:: RAW DATA ::

/-! The Burl (R160 to R168). -/

/-- Replica r. -/
def repl (r : Nat) (d : Dev) : Replica := look d.srch.replicas r {}
/-- Set replica r. -/
def setRepl (r : Nat) (x : Replica) (d : Dev) : Dev := onSrch (fun s => { s with replicas := put s.replicas r {} x }) d
/-- STATE and BANK of a replica. -/
def replState (r : Nat) (d : Dev) : Nat := rget BRL_REPLr.STATE 0 r d
def replBank (r : Nat) (d : Dev) : Nat := rget BRL_REPLr.BANK 0 r d
/-- The verified replicas of a bank. -/
def verified (b : Nat) (d : Dev) : List Nat := (List.range 24).filter fun r => replState r d == 2 && replBank r d == b
/-- A bank's header. -/
def bankHdr (b : Nat) (d : Dev) : Option Bytes := find? d.srch.hdrs b
/-- Keep the bank image registers as the replicas and headers are; a bank whose last verified replica has left holds no header. -/
def burlStat (d : Dev) : Dev :=
  let one (b : Nat) (st cr : Reg) (d : Dev) : Dev :=
    let n := (verified b d).length
    let d := if n = 0 then onSrch (fun s => { s with hdrs := del s.hdrs b }) d else d
    let h := bankHdr b d
    loadImg cr 0 0 (match h with | some x => beAt x 0x14 4 | none => 0) (loadImg st 0 0 (b2n h.isSome * 2 ^ 31 + n) d)
  one 1 .BRL_BANKB_STAT .BRL_BANKB_CRC (one 0 .BRL_BANKA_STAT .BRL_BANKA_CRC d)
/-- Set a replica's state and bank. -/
def setReplState (r st b : Nat) (d : Dev) : Dev := rset BRL_REPLr.STATE 0 r st (rset BRL_REPLr.BANK 0 r b d)
/-- A 32-bit transition word of a replica. -/
def transWord (x : Replica) (w : Nat) : Nat := let v := look x.mem (w / 2) 0; if w % 2 = 0 then v / 2 ^ 32 else v % 2 ^ 32
/-- Gather the bits of x at the positions where m holds 1 (R163). -/
def pickBits (x m : Nat) : Nat :=
  (List.range 16).foldl (fun r k => let b := 15 - k; if bit m b then r * 2 + b2n (bit x b) else r) 0
/-- The class of a byte value in an image (R161). -/
def burlClass (h : Bytes) (v : Nat) : Nat := let b := byteAt h (0x20 + v / 2); if v % 2 = 0 then b / 16 else b % 16
/-- A word that a walker finds uncorrectable: another verified replica of the bank repairs it, or the scan stops (R168). [DESIGN CHOICE: log 38] -/
def burlReread (r w : Nat) (d : Dev) : Bool × Dev :=
  let b := replBank r d
  match (verified b d).find? (fun q => q != r && !(repl q d).bad.contains w) with
  | some q =>
    let x := repl r d
    (true, inc Pg.BRL 3 (setRepl r { x with mem := put x.mem w 0 (look (repl q d).mem w 0), bad := x.bad.filter (· != w) } d))
  | none =>
    let x := repl r d
    let d := setRepl r { x with bad := if x.bad.contains w then x.bad else w :: x.bad } (inc Pg.BRL 4 d)
    (false, eccLatch .BRL_ECC_ADDR 0 1 (r * 2 ^ 16 + w) d)
/-- Where a scan stops. -/
inductive BurlEnd where
  | whole | image | ecc
  deriving DecidableEq, Repr
/-- The scan of R163 over symbols of 4 classes: t is the transition word reached. [DESIGN CHOICE: log 39] -/
def burlScan (h : Bytes) (r len : Nat) : List (List Nat) → Nat → Nat → Dev → Nat × BurlEnd × Dev
  | [], _, set, d => (set, .whole, d)
  | sym :: rest, t, set, d =>
    let x := sym.foldl (fun a c => a * 16 + c) 0
    let sel := beAt h (0x0A0 + 2 * bits t 23 16) 2
    let w := 2 * bits t 15 0 + pickBits x sel
    if len / 4 ≤ w then (set, .image, d)
    else
      let (ok, d) := if (repl r d).bad.contains (w / 2) then burlReread r (w / 2) d else (true, d)
      if !ok then (set, .ecc, d)
      else
        let t' := transWord (repl r d) w
        burlScan h r len rest t' (set ||| beAt h (0x2A0 + 2 * bits t' 31 24) 2) d
/-- Classes of the window, 4 to a symbol, 15 past its end (R163). -/
def burlSyms (h : Bytes) : Nat → Bytes → List (List Nat)
  | 0, _ => []
  | n + 1, bs =>
    if bs.isEmpty then []
    else ((List.range 4).map fun j => match bs[j]? with | some v => burlClass h v.toNat | none => 15) :: burlSyms h n (bs.drop 4)
/-- Whether an image passes VERIFY's checks (R166). [DEDUCED: log 40] -/
def imageOk (x : Replica) : Bool :=
  let h := x.hdr
  let len := beAt h 8 4
  let body := (List.range (len / 8)).flatMap fun k => beBytes 8 (look x.mem k 0)
  let zeroed := h.take 0x14 ++ List.replicate 4 0 ++ h.drop 0x18
  beAt h 0 4 == 0x4255524C && beAt h 4 2 == 1 && len % 8 == 0 && decide (8 ≤ len ∧ len ≤ 524288) &&
    ((List.range 256).all fun v => decide (burlClass h v ≤ 14)) &&
    ((List.range 256).all fun s => decide ((bitsOf 16 (beAt h (0x0A0 + 2 * s) 2)).length ≤ 8)) &&
    beAt h 0x2A0 2 == 0 && crc32c (zeroed ++ body) == beAt h 0x14 4
/-- Whether taking replicas from a bank would leave it, current or draining, with none verified. -/
def burlStrands (gone : List Nat) (d : Dev) : Bool :=
  (List.range 2).any fun b =>
    let draining := rget EPC_STAT.STATE 0 0 d == 2
    (b == curBank d || draining) && !(verified b d).isEmpty && (verified b d).all fun r => gone.contains r
/-- Whether a bank is the target of an ARMED or PREPARED switch: its replicas are then as it will use them, and no command or load
changes them (R226). Of a current or draining bank R165 and R166 say what is refused. [DEDUCED: log 121] -/
def burlArmed (b : Nat) (d : Dev) : Bool :=
  let s := rget EPC_STAT.STATE 0 0 d
  b != curBank d && (s == 1 || s == 3)
/-- ASSIGN (R165). -/
def brlAssign (b : Nat) (mask : List Nat) (d : Dev) : Nat × Dev :=
  let leave := mask.filter fun r => replState r d == 2 && replBank r d != b
  if mask.any fun r => replState r d == 1 || replState r d == 3 then (Err.BAD_ARG, d)
  else if burlArmed b d || mask.any fun r => burlArmed (replBank r d) d then (Err.EPOCH_BUSY, d)
  else if burlStrands leave d then (Err.EPOCH_BUSY, d)
  else (0, burlStat (mask.foldl (fun s r =>
    if replState r s = 0 then setReplState r 0 b s
    else if replBank r s = b then s
    else setReplState r 3 (replBank r s) (setRepl r { repl r s with retireBank := b, retireClear := false } s)) d))
/-- VERIFY of one replica (R166). [DEDUCED: log 40] -/
def brlVerify (mask : List Nat) (d : Dev) : Nat × Dev :=
  match mask with
  | [r] =>
    let x := repl r d
    let b := replBank r d
    if replState r d ≠ 1 then (Err.BAD_ARG, d)
    else if burlArmed b d then (Err.EPOCH_BUSY, d)
    else if !imageOk x then (0x20, burlStat (setReplState r 0 b d))
    else if !(verified b d).isEmpty && decide ((bankHdr b d).map (fun h => beAt h 0x14 4) ≠ some (beAt x.hdr 0x14 4)) then (0x21, d)
    else
      let d := if (bankHdr b d).isNone then onSrch (fun s => { s with hdrs := ins s.hdrs b x.hdr }) d else d
      (0, burlStat (setReplState r 2 b d))
  | _ => (Err.BAD_ARG, d)
/-- CLONE (R167). -/
def brlClone (src : Nat) (mask : List Nat) (d : Dev) : Nat × Dev :=
  if 23 < src ∨ replState src d ≠ 2 ∨ mask.any (fun r => replState r d != 0) then (Err.BAD_ARG, d)
  else if burlArmed (replBank src d) d || mask.any fun r => burlArmed (replBank r d) d then (Err.EPOCH_BUSY, d)
  else (0, burlStat (mask.foldl (fun s r => setReplState r 2 (replBank src s) (setRepl r { mem := (repl src s).mem, hdr := (repl src s).hdr, bad := (repl src s).bad } s)) d))
/-- CLEAR (R165). -/
def brlClear (mask : List Nat) (d : Dev) : Nat × Dev :=
  if (mask.any fun r => burlArmed (replBank r d) d) || burlStrands (mask.filter fun r => replState r d == 2) d then (Err.EPOCH_BUSY, d)
  else (0, burlStat (mask.foldl (fun s r =>
    match replState r s with
    | 2 => setReplState r 3 (replBank r s) (setRepl r { repl r s with retireBank := replBank r s, retireClear := true } s)
    | 3 => setRepl r { repl r s with retireClear := true } s
    | _ => setReplState r 0 (replBank r s) (setRepl r {} s)) d))
/-- A write of BRL_CMD. [DESIGN CHOICE: log 5] -/
def brlCmdWrite (img : Nat) (d : Dev) : Dev :=
  let d := storeFields false .BRL_CMD 0 0 img d
  let mask := bitsOf 24 (BRL_CMD.MASK.of img)
  if !BRL_CMD.GO.on img then d
  else
    let (code, d) : Nat × Dev := match BRL_CMD.OP.of img with
      | 0 => brlAssign (BRL_CMD.BANK.of img) mask d
      | 1 => brlVerify mask d
      | 2 => brlClone (BRL_CMD.SRC.of img) mask d
      | 3 => brlClear mask d
      | _ => (Err.BAD_ARG, d)
    tabDone Pg.BRL .BRL_CMD code false d
/-- The last walk on a RETIRING replica ends (R165). -/
def replicaRetired (r : Nat) (d : Dev) : Dev :=
  if replState r d = 3 then
    let x := repl r d
    burlStat (setReplState r 0 x.retireBank (setRepl r (if x.retireClear then {} else { x with retireBank := 0 }) d))
  else d
/-- The scrubber visits a word of a verified replica (R167, R168). [DESIGN CHOICE: log 38] -/
def burlScrub (r w : Nat) (seen : EccSeen) (d : Dev) : Dev :=
  if replState r d ≠ 2 then d
  else match seen with
    | .clean => d
    | .corrected => inc Pg.BRL 2 d
    | .uncorrectable => (burlReread r w d).2
/-- Table DMA writes image bytes from an offset (R165, R430): an EMPTY replica becomes LOADING; the header buffer takes the
first 2 KiB and the memory the rest, byte 0 of a word most significant. [DEDUCED: log 40] -/
def burlLoad (r ofs : Nat) (bs : Bytes) (d : Dev) : Dev :=
  let x := repl r d
  let hdr := x.hdr ++ List.replicate (2048 - x.hdr.length) 0
  let head := bs.take (2048 - ofs)
  let hdr := head.zipIdx.foldl (fun h b => h.set (ofs + b.2) b.1) hdr
  let body := bs.drop (2048 - ofs)
  let first := ofs - 2048
  let mem := body.zipIdx.foldl (fun (m : Tbl Nat) b =>
    let a := first + b.2
    let s := 8 * (7 - a % 8)
    let old := look m (a / 8) 0
    put m (a / 8) 0 (old - bits old (s + 7) s * 2 ^ s + b.1.toNat * 2 ^ s)) x.mem
  let d := setRepl r { x with mem := mem, hdr := hdr, bad := x.bad.filter fun w => decide (w < first / 8 ∨ (first + body.length) / 8 ≤ w) } d
  if replState r d = 0 then setReplState r 1 (replBank r d) d else d
/-- A write of BRL_MEM_ADDR. -/
def brlMemAddrWrite (img : Nat) (d : Dev) : Dev :=
  if !expertOf Pg.BRL d then errAt Err.EXPERT_LOCKED .BRL_MEM_ADDR 0 0 d
  else if 23 < BRL_MEM_ADDR.REPL.of img then errAt Err.BAD_ARG .BRL_MEM_ADDR 0 0 d
  else storeFields true .BRL_MEM_ADDR 0 0 img d
/-- A read of BRL_MEM_DATA fetches the addressed word. -/
def brlMemRead (d : Dev) : Dev :=
  rset BRL_MEM_DATA.DATA 0 0 (look (repl (rget BRL_MEM_ADDR.REPL 0 0 d) d).mem (rget BRL_MEM_ADDR.WORD 0 0 d) 0) d
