-- ==== Sys2Proof/Machine/Chuck.lean ====
section
/-! DEFINITION. The Chuck (09_chuck_buffers.md): pools, the allocator, chains, references and checked frees, the bad-free
log, the march test and data integrity. -/

namespace Sys2Proof.Machine

/-- Change the Chuck's own state. -/
def onChk (f : Chk → Chk) (d : Dev) : Dev := { d with chk := f d.chk }
/-- The metadata of a cell. -/
def cell (h : Nat) (d : Dev) : CellMeta := look d.chk.cells h {}
/-- Set the metadata of a cell. -/
def setCell (h : Nat) (m : CellMeta) (d : Dev) : Dev := onChk (fun c => { c with cells := put c.cells h {} m }) d

/-! Pools (R241, R246, R256). -/

/-- Granules of a cell of pool n. -/
def poolStep (n : Nat) (d : Dev) : Nat := 2 ^ rget CHK_POOLn_CFG.SIZE 0 n d
/-- First granule of pool n. -/
def poolBase (n : Nat) (d : Dev) : Nat := rget CHK_POOLn_CFG.BASE 0 n d
/-- Cells of pool n. -/
def poolCount (n : Nat) (d : Dev) : Nat := rget CHK_POOLn_CFG.COUNT 0 n d
/-- Whether pool n is enabled. -/
def poolEn (n : Nat) (d : Dev) : Bool := flag CHK_POOLn_CFG.EN 0 n d
/-- The free cells of pool n. -/
def pool (n : Nat) (d : Dev) : Pool := look d.chk.pools n {}
/-- Set the free cells of pool n. -/
def setPool (n : Nat) (p : Pool) (d : Dev) : Dev := onChk (fun c => { c with pools := put c.pools n {} p }) d
/-- The enabled pool of a granule and the handle of its cell. -/
def cellOf (g : Nat) (d : Dev) : Option (Nat × Nat) :=
  ((List.range 16).find? fun n => poolEn n d && decide (poolBase n d ≤ g ∧ g < poolBase n d + poolCount n d * poolStep n d)).map
    fun n => (n, poolBase n d + (g - poolBase n d) / poolStep n d * poolStep n d)
/-- Cells of pool n that are retired and have never been taken from its list. -/
def freshRetired (n : Nat) (d : Dev) : List Nat :=
  let p := pool n d
  (keys (d.chk.cells.filter fun x => x.2.alloc && x.2.owner == 0 && x.2.pool == n)).filter fun h =>
    decide (poolBase n d + p.fresh * poolStep n d ≤ h)
/-- FREE of pool n: its cache and its in-memory list (R256). [DESIGN CHOICE: log 56] -/
def poolFree (n : Nat) (d : Dev) : Nat :=
  let p := pool n d
  if poolEn n d then p.cache.length + p.list.length + (poolCount n d - p.fresh) - (freshRetired n d).length else 0
/-- STATE of pool n (R256). -/
def poolState (n : Nat) (d : Dev) : Nat :=
  let f := poolFree n d
  if f = 0 then 3 else if f < rget CHK_POOLn_ADMIT.CELLS 0 n d then 2 else if f < rget CHK_POOLn_SPILL.CELLS 0 n d then 1 else 0
/-- The pool's status follows its free cells: STATE, FREE, MIN and the events on entry (R256). -/
def poolUpdate (n : Nat) (d : Dev) : Dev :=
  let f := poolFree n d
  let s := poolState n d
  let old := rget CHK_POOLn_STAT.STATE 0 n d
  let d := rset CHK_POOLn_STAT.FREE 0 n f (rset CHK_POOLn_STAT.STATE 0 n s d)
  let d := rset CHK_POOLn_MIN.MIN 0 n (min (rget CHK_POOLn_MIN.MIN 0 n d) f) d
  if s = old then d else if s = 2 then fire Pg.CHK 1 d else if s = 3 then fire Pg.CHK 2 d else d
/-- The lowest never-taken cell of pool n that is not retired, as its index. [DESIGN CHOICE: log 56] -/
def freshNext (n : Nat) (d : Dev) : Nat → Nat → Option Nat
  | _, 0 => none
  | i, k + 1 => if (cell (poolBase n d + i * poolStep n d) d).alloc then freshNext n d (i + 1) k else some i
/-- The head cell of pool n's in-memory free list, with the list behind it (R246). [DESIGN CHOICE: log 56] -/
def listHead (n : Nat) (d : Dev) : Option (Nat × Pool) :=
  let p := pool n d
  match p.list with
  | h :: t => some (h, { p with list := t })
  | [] => (freshNext n d p.fresh (poolCount n d - p.fresh)).map fun i => (poolBase n d + i * poolStep n d, { p with fresh := i + 1 })
/-- One handle moves from the list to the cache; the cell keeps the link it had in the list as its NEXT (R242). -/
def refillOne (n : Nat) (d : Dev) : Dev :=
  match listHead n d with
  | none => d
  | some (h, p) =>
    if 64 ≤ p.cache.length then d
    else
      let d := setPool n { p with cache := p.cache ++ [h] } d
      setCell h { cell h d with pool := n, next := match listHead n d with | some x => x.1 | none => 0 } d
/-- One cycle of the cache refill: 16 handles (R246). -/
def cacheRefill (n : Nat) (d : Dev) : Dev := if poolEn n d then Nat.repeat (refillOne n) 16 d else d

/-! Stored bits and their errors (R240, R257). -/

/-- The code word that holds a bit of a plane: 0 to 7 the data words with their check bits, 8 the metadata word. -/
def bitWord (plane b : Nat) : Nat := if plane = 1 then 8 else if b < 512 then b / 64 else (b - 512) / 8
/-- Flipped bits of a code word of a granule. -/
def flipCount (g w : Nat) (d : Dev) : Nat := (d.chk.flips.filter fun x => x.1 == g && bitWord x.2.1 x.2.2 == w).length
/-- What a read of the data of granules g to g + n - 1 meets. [DESIGN CHOICE: log 58] -/
def dataSeen (g n : Nat) (d : Dev) : EccSeen :=
  let gs := (List.range n).map (g + ·)
  if gs.any fun x => d.chk.badData.contains x || (List.range 8).any fun w => decide (2 ≤ flipCount x w d) then .uncorrectable
  else if gs.any fun x => (List.range 8).any fun w => decide (flipCount x w d = 1) then .corrected else .clean
/-- Whether the data of a granule cannot be corrected. -/
def granBad (g : Nat) (d : Dev) : Bool := d.chk.badData.contains g || (List.range 8).any fun w => decide (2 ≤ flipCount g w d)
/-- The first granule of g to g + n - 1 whose data cannot be corrected (R257). -/
def dataBad (g n : Nat) (d : Dev) : Option Nat := ((List.range n).map (g + ·)).find? fun x => granBad x d
/-- Single-bit errors that a read of granules g to g + n - 1 corrects: one for each code word (R257). -/
def dataFixed (g n : Nat) (d : Dev) : Nat :=
  ((List.range n).map fun i => ((List.range 8).filter fun w => flipCount (g + i) w d == 1).length).sum
/-- What a read of a metadata word meets. [DESIGN CHOICE: log 58] -/
def metaSeen (g : Nat) (d : Dev) : EccSeen :=
  if d.chk.badMeta.contains g || decide (2 ≤ flipCount g 8 d) then .uncorrectable else if flipCount g 8 d = 1 then .corrected else .clean
/-- Data written to granules g to g + n - 1 replaces their flipped bits. -/
def dataFresh (g n : Nat) (d : Dev) : Dev :=
  let inn (x : Nat) : Bool := decide (g ≤ x ∧ x < g + n)
  onChk (fun c => { c with flips := c.flips.filter fun x => !(inn x.1 && x.2.1 == 0), badData := c.badData.filter fun x => !inn x }) d
/-- A metadata word written anew, or written back after a correction. -/
def metaFresh (g : Nat) (d : Dev) : Dev :=
  onChk (fun c => { c with flips := c.flips.filter fun x => !(x.1 == g && x.2.1 == 1), badMeta := c.badMeta.filter (· != g) }) d
/-- An uncorrectable error of the packet buffer: counted, latched and fired (R257). -/
def chkEcc (kind g : Nat) (d : Dev) : Dev :=
  let d := fire Pg.CHK 3 (inc Pg.CHK 9 d)
  if flag CHK_ECC_ADDR.VALID 0 0 d then d
  else eccLog Pg.CHK (kind * 2 ^ 30 + g) (loadImg .CHK_ECC_ADDR 0 0 (2 ^ 31 + kind * 2 ^ 30 + g) d)

/-! The bad-free log (R253). -/

/-- SRC code of a party. -/
def partyCode (p : FreeParty) : Nat :=
  match p with
  | .tm => 0 | .fabric => 1 | .egress => 2 | .hbm => 3 | .host => 4 | .software => 5 | .verdictPath => 6
/-- Place of a party in the fixed order of R255. -/
def partyRank (p : FreeParty) : Nat := match p with | .software => 6 | .verdictPath => 5 | x => partyCode x
/-- Push a log entry; a full log loses it. -/
def badLogPush (kind : Nat) (p : FreeParty) (owner tag h : Nat) (d : Dev) : Dev :=
  if 16 ≤ d.chk.badLog.length then fire Pg.CHK 5 (inc Pg.CHK 7 d)
  else
    let e := 2 ^ 63 + kind * 2 ^ 61 + partyCode p * 2 ^ 57 + owner % 2 ^ 12 * 2 ^ 44 + tag % 2 ^ 12 * 2 ^ 32 + h % 2 ^ 22
    onChk (fun c => { c with badLog := c.badLog ++ [e] }) d
/-- A refused free or addition (R251, R253). -/
def badFree (kind : Nat) (p : FreeParty) (owner tag h : Nat) (d : Dev) : Dev :=
  badLogPush kind p owner tag h (inc Pg.CHK 6 (fire Pg.CHK 0 d))
/-- A read of CHK_BADFREE_LOG pops its head. -/
def badFreePop (d : Dev) : Dev :=
  match d.chk.badLog with
  | [] => loadImg .CHK_BADFREE_LOG 0 0 0 d
  | x :: t => loadImg .CHK_BADFREE_LOG 0 0 x (onChk (fun c => { c with badLog := t }) d)
/-- Read a metadata word for a party: whether an uncorrectable error stops it there (R257). The tag of a cell whose word
cannot be read is a value that the spec does not state. -/
def metaCheck (p : FreeParty) (h tag : Nat) (d : Dev) : Bool × Dev :=
  match metaSeen h d with
  | .clean => (false, d)
  | .corrected => (false, metaFresh h (inc Pg.CHK 8 d))
  | .uncorrectable =>
    let (x, d) := draw d
    (true, badLogPush 2 p x tag h (chkEcc 1 h d))

/-! The allocator (R244 to R246). -/

/-- What the allocator answers to a request: a cell, a hold for the refill of a pool, or a refusal. -/
inductive AllocRes where
  | grant (h : Nat)
  | hold (pool : Nat)
  | refuse
  deriving DecidableEq, Repr

/-- Grant the next cached cell of pool n under a tag. -/
def grantCell (n tag : Nat) (fell : Bool) (d : Dev) : AllocRes × Dev :=
  let p := pool n d
  match p.cache with
  | [] => (.refuse, d)
  | h :: t =>
    let d := metaFresh h (setCell h { alloc := true, owner := tag, pool := n, last := true, data := [] } (setPool n { p with cache := t } d))
    let d := inc Pg.CHK 0 d
    (.grant h, poolUpdate n (if fell then inc Pg.CHK 2 d else d))
/-- One request in one Chuck cycle: it is granted, held, falls back or is refused (R244). A fallback chain visits at most
four pools (R241). [DESIGN CHOICE: log 56] -/
def allocTry (tag : Nat) : Nat → Nat → Bool → Dev → AllocRes × Dev
  | 0, _, _, d => (.refuse, inc Pg.CHK 3 d)
  | k + 1, n, fell, d =>
    if !poolEn n d then (.refuse, inc Pg.CHK 3 d)
    else if !(pool n d).cache.isEmpty then grantCell n tag fell d
    else if poolFree n d ≠ 0 then (.hold n, overrun Pg.CHK d)
    else if flag CHK_POOLn_CFG.FB_EN 0 n d then allocTry tag k (rget CHK_POOLn_CFG.FALLBACK 0 n d) true d
    else (.refuse, inc Pg.CHK 3 d)
/-- A request followed to its end: one that is held is tried again after the cycle's refill (R246). -/
def allocCell (n tag : Nat) (d : Dev) : Option Nat × Dev :=
  match allocTry tag 5 n false d with
  | (.grant h, d) => (some h, d)
  | (.refuse, d) => (none, d)
  | (.hold p, d) =>
    match allocTry tag 5 n false (cacheRefill p d) with
    | (.grant h, d) => (some h, d)
    | (_, d) => (none, d)
/-- Whether a pool or a pool of its fallback chain has FREE above 0 (R248, R279). -/
def poolAvail (d : Dev) : Nat → Nat → Bool
  | 0, _ => false
  | k + 1, n =>
    poolEn n d && (poolFree n d != 0 || (flag CHK_POOLn_CFG.FB_EN 0 n d && poolAvail d k (rget CHK_POOLn_CFG.FALLBACK 0 n d)))

/-! Frees and references (R251 to R255). -/

/-- Retire a cell: it stays allocated with tag 0 and is never granted again (R259). [DEDUCED: log 57] -/
def retireCell (h n : Nat) (d : Dev) : Dev :=
  let d := setCell h { cell h d with alloc := true, owner := 0, pool := n } d
  let d := rset CHK_POOLn_RETIRED.COUNT 0 n (rget CHK_POOLn_RETIRED.COUNT 0 n d + 1) d
  poolUpdate n (inc Pg.CHK 10 d)
/-- Release one cell to its pool's cache, or to the list where the cache is full (R246, R252); a cell with a failed granule
is retired at its release, and a retired cell stays retired until chip reset (R259). [DESIGN CHOICE: log 56; DEDUCED: log 57] -/
def putCell (h : Nat) (d : Dev) : Dev :=
  let m := cell h d
  let n := m.pool
  if m.alloc && m.owner == 0 then d else
  let d := inc Pg.CHK 1 (setCell h { m with alloc := false, owner := 0 } d)
  if d.chk.badGran.any fun g => decide (h ≤ g ∧ g < h + poolStep n d) then retireCell h n d
  else
    let p := pool n d
    if p.cache.length < 64 then poolUpdate n (setPool n { p with cache := p.cache ++ [h] } d)
    else
      let next := match listHead n d with | some x => x.1 | none => 0
      poolUpdate n (setPool n { p with list := h :: p.list } (setCell h { cell h d with next := next } d))
/-- The walk that releases every cell of a chain; it stops at a cell with another tag or an unreadable word (R252, R257). -/
def freeWalk (p : FreeParty) (tag : Nat) : Nat → Nat → Dev → Nat × Dev
  | 0, _, d => (0, d)
  | k + 1, h, d =>
    let (bad, d) := metaCheck p h tag d
    let m := cell h d
    if bad then (0, d)
    else if m.owner ≠ tag then (Err.NOT_OWNER, badFree 1 p m.owner tag h d)
    else
      let d := putCell h d
      if m.last then (0, d) else freeWalk p tag k m.next d
/-- Release one reference of a chain: the error code of a refusal, or 0 (R252). -/
def freeChain (p : FreeParty) (h tag : Nat) (d : Dev) : Nat × Dev :=
  let (bad, d) := metaCheck p h tag d
  let m := cell h d
  if bad then (0, d)
  else if !m.alloc then (Err.DOUBLE_FREE, badFree 0 p m.owner tag h d)
  else if m.owner ≠ tag then (Err.NOT_OWNER, badFree 1 p m.owner tag h d)
  else
    let d := setCell h { m with refs := m.refs - 1 } d
    if 1 < m.refs then (0, d) else freeWalk p tag (d.chk.cells.length + 1) h d
/-- Release a reference where nobody waits for a code. -/
def free (p : FreeParty) (h tag : Nat) (d : Dev) : Dev := (freeChain p h tag d).2
/-- Add one reference to a chain for a copy: whether it was added (R251). A first cell whose metadata cannot be read drops the copy
with CHK_META_ECC (R257). -/
def addRef (h tag : Nat) (d : Dev) : Bool × Dev :=
  let (bad, d) := metaCheck .verdictPath h tag d
  let m := cell h d
  if bad then (false, drop 0x64 d)
  else if !m.alloc then (false, badFree 0 .verdictPath m.owner tag h (drop 0x65 d))
  else if m.owner ≠ tag then (false, badFree 1 .verdictPath m.owner tag h (drop 0x65 d))
  else if 15 ≤ m.refs then (false, drop 0x65 d)
  else (true, inc Pg.CHK 5 (setCell h { m with refs := m.refs + 1 } d))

:::

--- WHAT THIS TASK INVOLVES ---
Look above for the line holding "(set, .whole, d)", then set down exactly that line and every line after it up to and including the line holding "let len := beAt h 8 4", with nothing else.

--- YOUR RESPONSE ---
  | [], _, set, d => (set, .whole, d)
  | sym :: rest, t, set, d =>
    let x := sym.foldl (fun a c => a * 16 + c) 0
    let sel := beAt h (0x0A0 + 2 * bits t 23 16) 2
    let w := 2 * bits t 15 0 + pickBits x sel
    if len / 4 ≤ w then (set, .image, d)
    else
      let (ok, d) := if (repl r d).bad.contains (w / 2) then burlReread r (w / 2) d else (true, d)
      if !ok then (set, .ecc, d)
      else
        let t' := transWord (repl r d) w
        burlScan h r len rest t' (set ||| beAt h (0x2A0 + 2 * bits t' 31 24) 2) d
/-- Classes of the window, 4 to a symbol, 15 past its end (R163). -/
def burlSyms (h : Bytes) : Nat → Bytes → List (List Nat)
  | 0, _ => []
  | n + 1, bs =>
    if bs.isEmpty then []
    else ((List.range 4).map fun j => match bs[j]? with | some v => burlClass h v.toNat | none => 15) :: burlSyms h n (bs.drop 4)
/-- Whether an image passes VERIFY's checks (R166). [DEDUCED: log 40] -/
def imageOk (x : Replica) : Bool :=
  let h := x.hdr
  let len := beAt h 8 4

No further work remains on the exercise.